### [WORK REQUEST]
Report each line from the data below that holds the word "oldFrames".

Start of SOURCE INFORMATION

/-- R247, R250–R252, R434: dies with translations and none; a change announced, invalidated and acknowledged last; buffer
numbers at both ends; a bus page and an absent one. -/
theorem witness_PageChanges :
    let s := paged buf0 [(key0, pageA)] []
    let c (await inval : List Nat) : State := paged buf0 [(key0, pageA)] [change0 await inval]
    let h (p : List (PageKey × PageEntry)) : State := paged hostBuf p []
    let placed := paged buf0 [(key0, { pageA with place := some (0, 3), retire := true })] []
    let asked (s : State) : State := { s with pkg := { s.pkg with pageReqs := [key0] } }
    let words (dir : Nat) (flags : Nat) : List Dword := [dword dir, dword (2 ^ 17), dword (1 + 0x1F * 2 ^ 16 + 2 ^ 24 + 4 * 2 ^ 32 + flags * 2 ^ 40), 0]
    let new (dir flags : Nat) : BufEntry := bufEntryOf (words dir flags)
    let had (b : List ((Nat × Nat) × BufEntry)) : State := { s with bufs := b, tables := [(new 7 1, key0, pageA)] }
    let old (b : List ((Nat × Nat) × BufEntry)) : Option BufEntry := ((had b).bufs.find? fun e => e.1 == (1, 5)).map fun e => e.2
    (s.buf 1 5 = some buf0 ∧ 3 < 4 ∧ 63 < 64 ∧ 63 ≠ s.pkg.pkgid ∧ s.dieU.length = 4) ∧
    (s.changing key0 = false ∧ s.oldFrames key0 = [] ∧
      ((List.range 4).filter fun d => (s.page key0).accDies.getLsbD d || s.lampLists d key0 false) = [0, 2] ∧
      ((List.range 4).filter fun d => (base.page key0).accDies.getLsbD d || base.lampLists d key0 false) = [] ∧
      base.changing key0 = false ∧ (placed.page key0).place ≠ none ∧ placed.changing key0 = false ∧ placed.oldFrames key0 = [] ∧
      placed.buf 1 5 = some buf0 ∧ (placed.page key0).state = 1 ∧ (placed.page key0).retire = true) ∧
    (lookupBy Change.id (c [0, 2] []).changes 70 = some (change0 [0, 2] []) ∧ 2 ∈ [0, 2] ∧ 2 ∉ ([] : List Nat)) ∧
    (∀ x ∈ [[0, 2], [2]], lookupBy Change.id (c x [2]).changes 70 = some (change0 x [2]) ∧
      (c x [2]).oldStores key0 (fun core => core / 512 == 2) = false ∧ (c x [2]).lampLists 2 key0 true = false) ∧
    (let busy : State := { c [2] [2] with changes := [{ change0 [2] [2] with old := [(buf0, 0, 3)] }]
                                          cores := [(1024, { wt := [⟨50, 3, 1024, [(196608, 1)]⟩] })] }
     busy.oldStores key0 (fun core => core / 512 == 2) = true) ∧
    (0 < 1 ∧ 2 ^ 20 - 1 < 2 ^ 20 ∧ s.pkg.boot.recovery = false) ∧
    (old [((1, 5), new 6 1)] = some (new 6 1) ∧ (new 6 1).dir = 6 ∧ (new 6 1).bflags.getLsbD 0 = true ∧
      (new 6 0).bflags.getLsbD 0 = false ∧ (new 7 1).dir = 7 ∧ old [] = none ∧ key0.ctx = 1 ∧ key0.buf = 5) ∧
    ((h [(key0, pageA)]).buf 1 5 = some hostBuf ∧ hostBuf.bflags.getLsbD 3 = true ∧ (h [(key0, pageA)]).changing key0 = false ∧
      ((h [(key0, pageA)]).page key0).state = 1) ∧
    ((h []).changing key0 = false ∧ ((h []).page key0).state ≠ 1 ∧ (∀ u ∈ (h []).dieU, u.parking = [] ∧ u.missq = []) ∧
      (h []).pkg.queues = [] ∧ (h []).remote = [] ∧ key0 ∉ (h []).pkg.pageReqs ∧ key0 ∈ (asked (h [])).pkg.pageReqs ∧ refBuf (ref0 4095) = 5 ∧ refOff (ref0 4095) / pageBytes hostBuf.pgsz = 0 ∧
      refOff (ref0 4095) < hostBuf.size) := by
  decide +kernel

End of SOURCE INFORMATION

### [RESPONSE AREA]
    (s.changing key0 = false ∧ s.oldFrames key0 = [] ∧
      base.changing key0 = false ∧ (placed.page key0).place ≠ none ∧ placed.changing key0 = false ∧ placed.oldFrames key0 = [] ∧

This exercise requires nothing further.